Digging into the Hidden Landscape of Words
Sam Shepard made me pay attention not just to the power of language, but to my entire life. I discovered Sam Shepard when I was in junior high-- an age when I was not really into “serious writing.” This might have even been pre-Hemingway.
I was doing a lot of theater as a kid and reading sci-fi and fantasy books… and then I discovered Sam Shepard. My life changed dramatically. I remember thinking, “how is it possible to write about such mundane things like broken beer bottles and hotel rooms and deserts and fill them with so much intensity?” Later on, I discovered other writers who could write this way, about “simple things” with so much power, but Shepard was the first to open the door for me to a world that had been right in front of my eyes the entire time, yet I hadn’t discovered it before. After his small and lesser known book “Motel Chronicles” came into my life, the bedroom was no longer the bedroom, but a place of possibilities, and the pictures on the walls and the things that people said, the smell of my mother's hands, and cash, and the inside of a friends car, and driving to a party in his giant green Cadillac, was now imbued with mystery and hidden meaning.
Words, if properly played, have the ability to make you feel like you are having a love affair.
“Motel Chronicles” felt like I had snatched somebody's hidden diary—a place that was too raw, too electrifyingly simple to be so brilliant. So much so, that it mixed up my wiring in a very, very good way. Shepard made me not just pay attention, but deeply respect writing, each and every word written on a page. But more importantly, he helped me to discover that what made the power of his words come alive was what was hiding behind them. They were coming from a intangible place, far beyond words, but nevertheless, a very real place.
Words matter. Language matters. Words have weight, and words do have the power to give life at the very same time they have the power to kill. Because what they carry are ideas, messages, and feeling, but words by themselves, simply words by themselves whether they're on the page or the stage will do nothing for you.
I believe the power of language comes from the emotional landscape that’s hidden behind the words.
More often than not, when I lead workshops with lawyers or consult on cases, I see in real time how words can become nooses around our necks, or shields we hide behind. The noose quickly becomes too tight to take a breath, and that shield becomes too impossibly heavy to carry, so it buries you. If you are not aligned with the proper emotional state hiding beneath the words, then the words are adrift at sea and end up sinking into the abyss without ever making the impact on your audience that you need to state your case. It’s the emotion that carries the words aloft. The words come from the body of our emotional state, our hidden landscape.

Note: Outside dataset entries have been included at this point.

-- ==== Sys2Proof/Laws/State.lean ====
section
/-! SUPPORT. One lemma per field per update of State, so that no proof unfolds an update to read a field. -/

namespace Sys2Proof.Machine


/-! ### raisePulse -/

@[simp] theorem State.raisePulse_ctrSec (s : State) : s.raisePulse.ctrSec = s.ctrSec := rfl
@[simp] theorem State.raisePulse_ctrNsfx (s : State) : s.raisePulse.ctrNsfx = s.ctrNsfx := rfl
@[simp] theorem State.raisePulse_inc (s : State) : s.raisePulse.inc = s.inc := rfl
@[simp] theorem State.raisePulse_offNs (s : State) : s.raisePulse.offNs = s.offNs := rfl
@[simp] theorem State.raisePulse_offSec (s : State) : s.raisePulse.offSec = s.offSec := rfl
@[simp] theorem State.raisePulse_stgSecLo (s : State) : s.raisePulse.stgSecLo = s.stgSecLo := rfl
@[simp] theorem State.raisePulse_stgSecHi (s : State) : s.raisePulse.stgSecHi = s.stgSecHi := rfl
@[simp] theorem State.raisePulse_intPend (s : State) : s.raisePulse.intPend = true := rfl
@[simp] theorem State.raisePulse_pulseCount (s : State) : s.raisePulse.pulseCount = s.pulseCount := rfl
@[simp] theorem State.raisePulse_ppsEnabled (s : State) : s.raisePulse.ppsEnabled = s.ppsEnabled := rfl
@[simp] theorem State.raisePulse_lock (s : State) : s.raisePulse.lock = s.lock := rfl
@[simp] theorem State.raisePulse_registered (s : State) : s.raisePulse.registered = s.registered := rfl
@[simp] theorem State.raisePulse_events (s : State) : s.raisePulse.events = s.events := rfl
@[simp] theorem State.raisePulse_refused (s : State) : s.raisePulse.refused = s.refused := rfl
@[simp] theorem State.raisePulse_ihState (s : State) : s.raisePulse.ihState = s.ihState := rfl
@[simp] theorem State.raisePulse_attached (s : State) : s.raisePulse.attached = s.attached := rfl
@[simp] theorem State.raisePulse_callers (s : State) : s.raisePulse.callers = s.callers := rfl
@[simp] theorem State.raisePulse_params (s : State) : s.raisePulse.params = s.params := rfl
@[simp] theorem State.raisePulse_draws (s : State) : s.raisePulse.draws = s.draws := rfl
@[simp] theorem State.raisePulse_schedule (s : State) : s.raisePulse.schedule = s.schedule := rfl
@[simp] theorem State.raisePulse_actor (s : State) : s.raisePulse.actor = s.actor := rfl

/-! ### clearPend -/

@[simp] theorem State.clearPend_ctrSec (d : Word) (s : State) : (s.clearPend d).ctrSec = s.ctrSec := rfl
@[simp] theorem State.clearPend_ctrNsfx (d : Word) (s : State) : (s.clearPend d).ctrNsfx = s.ctrNsfx := rfl
@[simp] theorem State.clearPend_inc (d : Word) (s : State) : (s.clearPend d).inc = s.inc := rfl
@[simp] theorem State.clearPend_offNs (d : Word) (s : State) : (s.clearPend d).offNs = s.offNs := rfl
@[simp] theorem State.clearPend_offSec (d : Word) (s : State) : (s.clearPend d).offSec = s.offSec := rfl
@[simp] theorem State.clearPend_stgSecLo (d : Word) (s : State) : (s.clearPend d).stgSecLo = s.stgSecLo := rfl
@[simp] theorem State.clearPend_stgSecHi (d : Word) (s : State) : (s.clearPend d).stgSecHi = s.stgSecHi := rfl
@[simp] theorem State.clearPend_intPend (d : Word) (s : State) : (s.clearPend d).intPend = (s.intPend && !(d.getLsbD 0)) := rfl
@[simp] theorem State.clearPend_pulseCount (d : Word) (s : State) : (s.clearPend d).pulseCount = s.pulseCount := rfl
@[simp] theorem State.clearPend_ppsEnabled (d : Word) (s : State) : (s.clearPend d).ppsEnabled = s.ppsEnabled := rfl
@[simp] theorem State.clearPend_lock (d : Word) (s : State) : (s.clearPend d).lock = s.lock := rfl
@[simp] theorem State.clearPend_registered (d : Word) (s : State) : (s.clearPend d).registered = s.registered := rfl
@[simp] theorem State.clearPend_events (d : Word) (s : State) : (s.clearPend d).events = s.events := rfl
@[simp] theorem State.clearPend_refused (d : Word) (s : State) : (s.clearPend d).refused = s.refused := rfl
@[simp] theorem State.clearPend_ihState (d : Word) (s : State) : (s.clearPend d).ihState = s.ihState := rfl
@[simp] theorem State.clearPend_attached (d : Word) (s : State) : (s.clearPend d).attached = s.attached := rfl
@[simp] theorem State.clearPend_callers (d : Word) (s : State) : (s.clearPend d).callers = s.callers := rfl
@[simp] theorem State.clearPend_params (d : Word) (s : State) : (s.clearPend d).params = s.params := rfl
@[simp] theorem State.clearPend_draws (d : Word) (s : State) : (s.clearPend d).draws = s.draws := rfl
@[simp] theorem State.clearPend_schedule (d : Word) (s : State) : (s.clearPend d).schedule = s.schedule := rfl
@[simp] theorem State.clearPend_actor (d : Word) (s : State) : (s.clearPend d).actor = s.actor := rfl
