/-- Settles O57: the schedule and the actor are no part of the invariant, so a step is an effect, a turn without a step,
a detach or a power cycle, and each of these keeps it. -/
theorem stepKeepsTheInvariant : Obligations.StepKeepsTheInvariant := by
  unfold Obligations.StepKeepsTheInvariant
  intro s t hinv hstep
  obtain ⟨i, a, rest, -, he⟩ | ⟨k, rest, -, rfl⟩ | ⟨rest, -, rfl⟩ | ⟨rest, -, rfl⟩ := step_effect hstep
  · exact he.keepsInv { hinv with }
  · exact { hinv with }
  · exact { hinv with }
  · exact State.Inv.powerCycle { hinv with }

/-! ### Frames of a step -/

/-- Settles O49: by `Effect.changedOnlyBy`; an entry without an instruction is one of the three named. -/
theorem onlyNamedStepsWriteEachElement : Obligations.OnlyNamedStepsWriteEachElement := by
  unfold Obligations.OnlyNamedStepsWriteEachElement
  refine ⟨fun i s t h => (exec_effect h).changedOnlyBy, fun s t hstep => ?_⟩
  obtain ⟨i, a, rest, hf, he⟩ | ⟨k, rest, hs, rfl⟩ | ⟨rest, hs, rfl⟩ | ⟨rest, hs, rfl⟩ := step_effect hstep
  · exact .inl ⟨i, _, hf, he.changedOnlyBy.1.of_scheduled⟩
  · exact .inr (.inr (.inr ⟨k, rest, hs, rfl⟩))
  · exact .inr (.inl ⟨rest, hs, rfl⟩)
  · exact .inr (.inr (.inl ⟨rest, hs, rfl, rfl⟩))

/-- Settles O50: by `Effect.keepsOtherContexts`; a turn without a step and a detach keep every context, a power cycle is
named. -/
theorem contextsArePrivate : Obligations.ContextsArePrivate := by
  unfold Obligations.ContextsArePrivate
  refine ⟨fun i s t h => (exec_effect h).keepsOtherContexts, fun s t hstep => ?_⟩
  obtain ⟨i, a, rest, hf, he⟩ | ⟨k, rest, hs, rfl⟩ | ⟨rest, hs, rfl⟩ | ⟨rest, hs, rfl⟩ := step_effect hstep
  · have hnot (l : List Entry) : s.schedule ≠ .powerCycle :: l := fun hl => by
      rw [State.fetch_powerCycle hl] at hf
      cases hf
    obtain ⟨hlen, hothers⟩ := he.keepsOtherContexts
    obtain ⟨-, -, hactor⟩ := he.changedOnlyBy
    exact .inr ⟨hnot, hlen, fun j hj => hothers j (hactor ▸ hj)⟩
  · exact .inr ⟨by simp [hs], rfl, fun _ _ => rfl⟩
  · exact .inr ⟨by simp [hs], rfl, fun _ _ => rfl⟩
  · exact .inl ⟨rest, hs, fun hne => State.powerCycle_callers_length (s := { s with schedule := rest }) hne,
      fun c hc => State.powerCycle_callers_idle hc⟩

/-! ### An operation's turn (rules R37, R62, R170) -/

/-- Settles O11: `step_go`, in the statement's words. -/
theorem goRunsTheNextStep : Obligations.GoRunsTheNextStep := by
  unfold Obligations.GoRunsTheNextStep
  exact fun s k c i rest hs ha hc hn => step_go hs ha hc hn

/-- A step of the sequence that is no guard step advances the acting caller's context; a read also hands it its word. -/
theorem Effect.advances_actor {i : Instr} {s t : State} {k : Nat} {c : Ctx} (h : Effect s i t) (hact : s.Acting k c)
    (hn : c.nextInstr s.params = some i) (hacq : i ≠ .lockAcq) (hrel : i ≠ .lockRel) :
    ∃ v w, t.callers[k]? = some { c.advance v with rdata := w } := by
  have hcaller : Agent.has (.caller k) i = true := Ctx.nextInstr_callers hn k
  have wrote {u : State} (hu : u.Acting k c) (hp : u.params = s.params) :
      ∃ v w, (u.wrote i).callers[k]? = some { c.advance v with rdata := w } := by
    rw [State.wrote_acting i hu, hp, Ctx.after_next 0 hn]
    exact ⟨0, _, getElem?_set_acting _ hu.2⟩
  have notIdle {j : Nat} {d : Ctx} (hd : s.Acting j d) (hidle : d.op = .idle) : False := by
    cases hact.1.symm.trans hd.1
    cases hact.2.symm.trans hd.2
    simp [Ctx.nextInstr, hidle] at hn
  cases h with
  | read r =>
    rw [State.busRead_acting r hact, Ctx.afterRead, Ctx.after_next _ hn]
    exact ⟨_, _, getElem?_set_acting _ hact.2⟩
  | commitOffset d | stageSecLo d | stageSecHi d | writeInc d | clearPend d hih => exact wrote hact rfl
  | acknowledge d hih => cases hact.1.symm.trans hih
  | getTime hd hidle | setTime target hrange hd hidle | adjTime deltaNs hd hidle | adjFreq ppb hd hidle
  | enable req hd hidle => exact (notIdle hd hidle).elim
  | tick | pulse | enterHandler | entryHeld | register | deregister => cases hcaller
  | acquire => exact absurd rfl hacq
  | release => exact absurd rfl hrel
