theorem pc_add_one_of_fetch {w : Word} (hinv : s.Inv) (hfetch : s.fetch s.pc = .ok w) :
    (s.pc + 1).toNat = s.pc.toNat + 1 ∧ s.pc.toNat + 1 ≤ s.codeSize := by
  obtain ⟨hlt, -⟩ := fetch_eq_ok.mp hfetch
  have hsize := codeSize_le_of_inv hinv
  exact ⟨toNat_add_one (by omega), hlt⟩

/-- A `pc` inside the bound of 10_state.md R27 can be set in every state of the invariant. -/
theorem inv_setPc {p : Word} (hinv : s.Inv) (hp : p.toNat ≤ s.codeSize) : (s.setPc p).Inv := by
  obtain ⟨hmem, hsp, habsent, hunified, hcode, -⟩ := hinv
  exact ⟨hmem, hsp, habsent, hunified, hcode, .inl hp⟩

theorem inv_writeReg (hinv : s.Inv) (d : RegIndex) (v : Word) : (s.writeReg d v).Inv := hinv

theorem inv_emit (hinv : s.Inv) (bs : List Byte) : (s.emit bs).Inv := hinv

theorem inv_memWrite (hinv : s.Inv) (a : Byte) (v : Word) : (s.memWrite a v).Inv := by
  obtain ⟨hmem, hrest⟩ := hinv
  exact ⟨Memory.write_wf a v hmem, hrest⟩

theorem inv_setSp {v : Word} (hinv : s.Inv) (hstack : s.cfg.stack = .present) (hv : v.toNat ≤ 256) :
    (s.setSp v).Inv := by
  obtain ⟨hmem, -, -, hrest⟩ := hinv
  exact ⟨hmem, hv, by simp [hstack], hrest⟩

/-- A Halted instance has no JUMP behind it, so HALT needs the bound itself. -/
theorem inv_clearRunning (hinv : s.Inv) (hpc : s.pc.toNat ≤ s.codeSize) : s.clearRunning.Inv := by
  obtain ⟨hmem, hsp, habsent, hunified, hcode, -⟩ := hinv
  exact ⟨hmem, hsp, habsent, hunified, hcode, .inl hpc⟩

/-- In `Unified` every target is a code address; in `Split` the target may lie beyond the code (44_stack_jump.md R145),
which is the invariant's one exception. -/
theorem inv_setPc_jump (hinv : s.Inv) (hrun : s.running = true) (hstack : s.cfg.stack = .present) (imm : Byte) :
    (s.setPc (zext16 imm)).Inv := by
  have htarget : (zext16 imm).toNat ≤ 255 := by rw [zext16_toNat]; omega
  cases hlayout : s.cfg.layout with
  | unified => exact inv_setPc hinv (by rw [codeSize_of_unified hlayout]; omega)
  | split =>
    obtain ⟨hmem, hsp, habsent, hunified, hcode, -⟩ := hinv
    have hcfg : s.cfg = ⟨.split, .present⟩ := by rw [← hlayout, ← hstack]
    exact ⟨hmem, hsp, habsent, hunified, hcode, .inr ⟨hcfg, hrun, htarget⟩⟩

theorem inv_push (hinv : s.Inv) (hstack : s.cfg.stack = .present) (hne : s.sp ≠ 256) (v : Word) :
    ((s.setSp (s.sp + 1)).memWrite (pushSlot s.sp) v).Inv := by
  have hsp := sp_le_of_inv hinv
  have hlt : s.sp.toNat ≠ 256 := fun e => hne (BitVec.eq_of_toNat_eq e)
  have hsucc := toNat_add_one (w := s.sp) (by omega)
  exact inv_memWrite (inv_setSp hinv hstack (by omega)) _ v

theorem inv_pop (hinv : s.Inv) (hstack : s.cfg.stack = .present) (hne : s.sp ≠ 0) : (s.setSp (s.sp - 1)).Inv := by
  have hsp := sp_le_of_inv hinv
  have hpred := toNat_sub_one hne
  exact inv_setSp hinv hstack (by omega)

/-! ### The invariant along steps and runs -/

theorem exec_keeps_inv {i : Instr} (hinv : s.Inv) (hrun : s.running = true) (hpc : s.pc.toNat ≤ s.codeSize)
    (h : exec i s = .next t) : t.Inv := by
  cases completion_of_exec h with
  | unchanged => exact hinv
  | halt => exact inv_clearRunning hinv hpc
  | writeReg d _ v => exact inv_writeReg hinv d v
  | store _ imm v => exact inv_memWrite hinv imm v
  | printFromRegister _ _ bs => exact inv_emit hinv bs
  | printFromStack _ _ bs hstack hsp => exact inv_emit (inv_pop hinv hstack hsp) bs
  | push _ _ v hstack hsp => exact inv_push hinv hstack hsp v
  | pop d _ _ v _ hstack hsp => exact inv_writeReg (inv_pop hinv hstack hsp) d v
  | jump _ imm hstack => exact inv_setPc_jump hinv hrun hstack imm

theorem step_keeps_inv (hinv : s.Inv) (h : step s = .next t) : t.Inv := by
  obtain ⟨-, rfl⟩ | ⟨hrun, w, hfetch, hexec⟩ := step_eq_next.mp h
  · exact hinv
  · obtain ⟨hsucc, hle⟩ := pc_add_one_of_fetch hinv hfetch
    have hpc : (s.pc + 1).toNat ≤ s.codeSize := hsucc.trans_le hle
    exact exec_keeps_inv (s := s.advancePc) (inv_setPc hinv hpc) hrun hpc hexec

/-- Settles O54: a successful fetch leaves room for the PC advance inside the code, and the body then keeps every
clause. -/
theorem everyStepKeepsTheInvariant : Obligations.EveryStepKeepsTheInvariant :=
  fun _ _ => step_keeps_inv

theorem run_succ_eq_next {n : Nat} :
    Host.Core.run Sys2Proof.core (n + 1) s = .next t ↔
      ∃ u, step s = .next u ∧ Host.Core.run Sys2Proof.core n u = .next t := by
  cases h : step s <;> simp [Host.Core.run, Host.Check.core_step, h]

/-- What every step keeps, every run keeps. -/
theorem run_keeps {p : State → Prop} (hstep : ∀ {s t : State}, p s → step s = .next t → p t) {n : Nat} (hs : p s)
    (h : Host.Core.run Sys2Proof.core n s = .next t) : p t := by
  induction n generalizing s with
  | zero => cases h; exact hs
  | succ n ih =>
    obtain ⟨u, hu, hrun⟩ := run_succ_eq_next.mp h
    exact ih (hstep hs hu) hrun

/-! ### Construction (10_state.md R34; 70_reset_and_hazards.md R181) -/

/-- The instance that construction gives for a program that fits. -/
theorem construct_of_fits {P : List Word} {cfg : Config} (h : P.length ≤ Config.maxProgramWords cfg.layout) :
    construct P cfg =
      .ok { cfg := cfg, regs := ⟨0, 0, 0, 0⟩, pc := 0, sp := 0, running := true,
            mem := initialMemory cfg.layout P, code := initialCode cfg.layout P, out := [] } :=
  if_pos h

/-- Construction refuses a program that does not fit (70_reset_and_hazards.md R182). -/
theorem fits_of_construct {P : List Word} {cfg : Config} (h : construct P cfg = .ok s) :
    P.length ≤ Config.maxProgramWords cfg.layout := by
  by_contra hlong
  rw [construct, if_neg hlong] at h
  cases h

theorem inv_of_construct {P : List Word} {cfg : Config} (h : construct P cfg = .ok s) : s.Inv := by
  have hfits := fits_of_construct h
  rw [construct_of_fits hfits] at h
  cases h
  obtain ⟨layout, stack⟩ := cfg
  cases layout with
  | unified =>
    exact ⟨Memory.ofWords_wf hfits, Nat.zero_le _, fun _ => rfl, fun _ => rfl, Nat.zero_le _, .inl (Nat.zero_le _)⟩
  | split => exact ⟨rfl, Nat.zero_le _, fun _ => rfl, nofun, hfits, .inl (Nat.zero_le _)⟩

theorem get_zeros (k : RegIndex) : RegFile.get ⟨0, 0, 0, 0⟩ k = 0 := by
  fin_cases k <;> rfl

/-- Settles O48: the values are read off the constructed instance; the words of a `Unified` program are where
`Memory.ofWords` put them. -/
theorem valuesAfterConstruction : Obligations.ValuesAfterConstruction := by
  intro P cfg hfits
  refine ⟨_, construct_of_fits hfits, rfl, get_zeros, rfl, rfl, rfl, rfl, ?_, ?_⟩
  · intro hlayout
    refine ⟨fun a => ?_, codeSize_of_unified hlayout⟩
    simp only [State.memRead, initialMemory, hlayout, Memory.read_ofWords P (Nat.zero_le _), Nat.sub_zero]
    split
    · next hlt => exact List.getD_eq_getElem _ _ hlt
    · next hge => exact List.getD_eq_default _ _ (by omega)
  · intro hlayout
    exact ⟨fun a => by simp [State.memRead, initialMemory, hlayout, Memory.read], by simp [initialCode, hlayout],
      (codeSize_of_split hlayout).trans (by simp [initialCode, hlayout])⟩
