-- ==== Sys2Proof/Syntax.lean ====
section
/-!
DEFINITION. The commands of the part (the rows of the command table) and the types of their operands. An operand is
what the outside supplies: who writes what to which register, the bytes a partner sent, or a physical fact the part
finds (a parity failure, a measured value, a clock edge).
-/
namespace Sys2Proof

/-- The masters of R80. -/
inductive Master where
  | pf (f : Fin 4)
  | mp
  | debug
  | die (d : Fin 8)
  deriving DecidableEq, Repr

/-- The master ID (R80): 0 to 3, 4, 5, 8 to 15; 6 and 7 are reserved and have no master. -/
def Master.id : Master → Nat
  | .pf f => f.val
  | .mp => 4
  | .debug => 5
  | .die d => 8 + d.val

/-- What resets the MP alone when no register write does (R571, R616, R683). -/
inductive MpCause where
  | watchdog
  /-- An uncorrectable error of MP SRAM. -/
  | sram
  /-- A poisoned read of region 0 that returned other data than an image. -/
  | poison
  deriving DecidableEq, Repr

/-- A reference whose edges or updates the time base expects (R397 to R400). -/
inductive Reference where
  | mains
  | pps
  | servo
  deriving DecidableEq, Repr

/-- What a word or line read found: clean, a corrected error, an uncorrectable error. -/
inductive Ecc where
  | good
  | ce
  | ue
  deriving DecidableEq, Repr

/-- What the power management of one die reads in an epoch (R627, R629, R631): EST and the sensed power in 0.1 W, whether
a current sensor reports a fault, the core, SRAM and SerDes currents in 0.1 A, the temperature sensors in 0.1 °C, the slack of the
critical-path monitors in ps and the shift of the ring oscillators in ppm (R648). -/
structure Reading where
  est : Nat
  sensed : Int
  fault : Bool
  core : Nat
  sram : Nat
  serdes : Nat
  temps : List Int
  slack : List Nat
  ppm : List Int
  deriving DecidableEq, Repr

/-- What an ageing measurement reads of one die (R648): monitor slack in ps, ring-oscillator shift in ppm. -/
structure AgeReading where
  slack : List Nat
  ppm : List Int
  deriving DecidableEq, Repr

/-- What a start-up finds (R688, R691): DBG_EN as sampled, whether VDD_IO had been lost, the step the Meridian die fails (0
for none), the port dies that fail steps 9 and 12, and on each root port a device's capacity in 256 MiB units (0 for none),
its speed and its width. -/
structure StartFacts where
  dbgEn : Bool
  ioLost : Bool
  meridianFails : Nat
  fail9 : List (Fin 8)
  fail12 : List (Fin 8)
  cxl0 : Nat × Bool × Bool
  cxl1 : Nat × Bool × Bool
  deriving DecidableEq, Repr

/-- What the execution of a stage finds (R189, R211, R234, R241, R253): the vector fails its parity at a read of the word, or
at a read of the header rebuild; the fetched word; the entry its lookup reads, for the Catalogue as its slot with whether a
key word is the uncorrectable one; the multicast or template entry its end reads; the lookup is not served in this cclk; the
transition entry a re-parse finds uncorrectable; and the CE slots (page, slot) of the die whose memories gave a corrected
error. -/
structure StageFacts where
  parity : Bool
  rebuild : Bool
  fetch : Ecc
  lookupUe : Option (Fin 262176 × Bool)
  entryUe : Bool
  defer : Bool
  prs : Option (Fin 256)
  ces : List (Fin 4096 × Fin 8)
  deriving DecidableEq, Repr

/-- What an egress selection finds (R211, R365, R570): a cell of the head fails parity, the queue whose link memory is
uncorrectable, the transition entry the egress parse finds uncorrectable, and the CE slots with corrected errors. -/
structure SelectFacts where
  parity : Bool
  link : Option (Fin 16)
  prs : Option (Fin 256)
  ces : List (Fin 4096 × Fin 8)
  deriving DecidableEq, Repr
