-- ==== Sys2Proof/Machine/RegMap.lean ====
section
/-!
DEFINITION. The register map: every register field the spec names, with its page, offset, bits and reset value
(namespace R), and the table of all of them with access type, repetition and the values that are not reserved. A name
starting M_ is the Meridian die's copy of a field that both windows have. Fields whose reset is "per part", "fuse",
"per block" and the like are given their value where they are read or at reset.
-/
namespace Sys2Proof
namespace R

A great use of language is also recognizing that no words could ever quite capture the feeling that I want to express to you now. Even if you are a dazzling wordsmith, there may be a moment where you just have to stop and listen, and feel that your audience doesn't want you to say a damn thing. What you don't say ends up becoming infinitely more powerful than the language.
You have to look for the hidden language beneath the words for the true emotional connection, for the "sound beyond the notes" of the music. When you do this, you give the words far more meaning in the process. There's always two stories-- the surface story and the beneath the surface story-- and in order to make the surface story even more powerful, even more effective, you've got to tap into the beneath the surface story. This is the emotional connection.
When you make the emotional connection, you find the right words, you know what story you're telling, you're on the rails, and you naturally feel the rhythm and the shifts of the story as it unfolds. The words no longer become shields to hide behind, but portals to your hidden emotional state, your client's greater story, the love story you’ve always wanted to write, or the dark intensity of a broken beer bottle. When it comes to delivering those words in front of your audience, in the moment, ironically you end up exuding more power and confidence in your delivery than you would if you were spending so much effort trying to take that breath despite the noose, or trying to carry that shield despite the weight. Sam Shepard knew this because he was first and foremost a playwright, a rock star in the American Theater.
When you make the emotional connection-- when you dig into the hidden landscape-- the right words and the right delivery of those words will always be in your service.
I am deeply grateful for Sam Shepard who paved the way for me and for so many others to trust in the greater possibilities of language.